**WHAT THIS TASK INVOLVES**.
Among these records, which lines include "noteUnder"? Copy them out.

(Records from a data collection)
++++++++++++++++++++
theorem State.noteUnder_tame {dr fu ck : Bool} {s₀ s : State} (h₀ : Tame dr fu ck s₀ s) (l : List RaiseEv) : Tame dr fu ck s₀ (State.noteUnder s l) := by
  delta State.noteUnder
  repeat' first
    | with_reducible assumption
    | refine fun _ => ?_
    | fail_if_no_progress lift_lets
    | (intro x; refine tame_cut (a := s₀) (x := x) ?_ ?_; subst x; rotate_left; (clear_value x; intro hx); rotate_right)
    | (intro x; subst x)
    | fail_if_no_progress with_reducible apply Tame.upd
    | with_reducible apply tame_ite
    | with_reducible apply tame_ite_fst
    | with_reducible apply when_tame
    | with_reducible apply each_tame
    | with_reducible apply foldl_tame
    | with_reducible apply foldl_tame_fst
    | split
    | simp only [id_eq]
    | dsimp only
    | fail_if_no_progress with_reducible refine Tame.updFree ?_ (by first | omega | (simp; done) | (split <;> omega))
    | with_reducible apply Tame.updClkAt
    | fail_if_no_progress with_reducible refine Tame.updFuse ?_ (by first | omega | (simp; done) | (split <;> omega))
    | fail_if_no_progress with_reducible refine Tame.updClk ?_ (by (first | omega | (simp_all [regsPut_wf, State.clkAt]; done) | (simp_all [regsPut_wf, State.clkAt]; omega))) (by (first | omega | (simp_all [regsPut_wf, State.clkAt]; done) | (simp_all [regsPut_wf, State.clkAt]; omega))) (by (first | omega | (simp_all [regsPut_wf, State.clkAt]; done) | (simp_all [regsPut_wf, State.clkAt]; omega)))
    | fail_if_no_progress with_reducible refine Tame.updRegs ?_ (by (first | omega | (simp_all [regsPut_wf, State.clkAt]; done) | (simp_all [regsPut_wf, State.clkAt]; omega))) (by (first | omega | (simp_all [regsPut_wf, State.clkAt]; done) | (simp_all [regsPut_wf, State.clkAt]; omega)))
    | fail_if_no_progress with_reducible refine Tame.updDram ?_ (by (first | omega | (simp_all [regsPut_wf, State.clkAt]; done) | (simp_all [regsPut_wf, State.clkAt]; omega))) (by (first | omega | (simp_all [regsPut_wf, State.clkAt]; done) | (simp_all [regsPut_wf, State.clkAt]; omega))) (by (first | omega | (simp_all [regsPut_wf, State.clkAt]; done) | (simp_all [regsPut_wf, State.clkAt]; omega)))

theorem State.raiseOne_tame {dr fu ck : Bool} {s₀ s : State} (h₀ : Tame dr fu ck s₀ s) (e : RaiseEv) (isolate : Bool) : Tame dr fu ck s₀ (State.raiseOne s e isolate) := by
  delta State.raiseOne
  repeat' first
    | with_reducible assumption
    | refine fun _ => ?_
    | fail_if_no_progress lift_lets
    | (intro x; refine tame_cut (a := s₀) (x := x) ?_ ?_; subst x; rotate_left; (clear_value x; intro hx); rotate_right)
    | (intro x; subst x)
    | with_reducible apply State.pendSet_tame
    | with_reducible apply State.histAdd_tame
    | with_reducible apply State.brakeActs_tame
    | with_reducible apply State.causeOn_tame
    | fail_if_no_progress with_reducible apply Tame.upd
    | with_reducible apply tame_ite
    | with_reducible apply tame_ite_fst
    | with_reducible apply when_tame
    | with_reducible apply each_tame
    | with_reducible apply foldl_tame
    | with_reducible apply foldl_tame_fst
    | split
    | simp only [id_eq]
    | dsimp only
    | fail_if_no_progress with_reducible refine Tame.updFree ?_ (by first | omega | (simp; done) | (split <;> omega))
    | with_reducible apply Tame.updClkAt
    | fail_if_no_progress with_reducible refine Tame.updFuse ?_ (by first | omega | (simp; done) | (split <;> omega))
    | fail_if_no_progress with_reducible refine Tame.updClk ?_ (by (first | omega | (simp_all [regsPut_wf, State.clkAt]; done) | (simp_all [regsPut_wf, State.clkAt]; omega))) (by (first | omega | (simp_all [regsPut_wf, State.clkAt]; done) | (simp_all [regsPut_wf, State.clkAt]; omega))) (by (first | omega | (simp_all [regsPut_wf, State.clkAt]; done) | (simp_all [regsPut_wf, State.clkAt]; omega)))
    | fail_if_no_progress with_reducible refine Tame.updRegs ?_ (by (first | omega | (simp_all [regsPut_wf, State.clkAt]; done) | (simp_all [regsPut_wf, State.clkAt]; omega))) (by (first | omega | (simp_all [regsPut_wf, State.clkAt]; done) | (simp_all [regsPut_wf, State.clkAt]; omega)))
    | fail_if_no_progress with_reducible refine Tame.updDram ?_ (by (first | omega | (simp_all [regsPut_wf, State.clkAt]; done) | (simp_all [regsPut_wf, State.clkAt]; omega))) (by (first | omega | (simp_all [regsPut_wf, State.clkAt]; done) | (simp_all [regsPut_wf, State.clkAt]; omega))) (by (first | omega | (simp_all [regsPut_wf, State.clkAt]; done) | (simp_all [regsPut_wf, State.clkAt]; omega)))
++++++++++++++++++++
**RESPONSE TO THIS TASK**.
theorem State.noteUnder_tame {dr fu ck : Bool} {s₀ s : State} (h₀ : Tame dr fu ck s₀ s) (l : List RaiseEv) : Tame dr fu ck s₀ (State.noteUnder s l) := by
  delta State.noteUnder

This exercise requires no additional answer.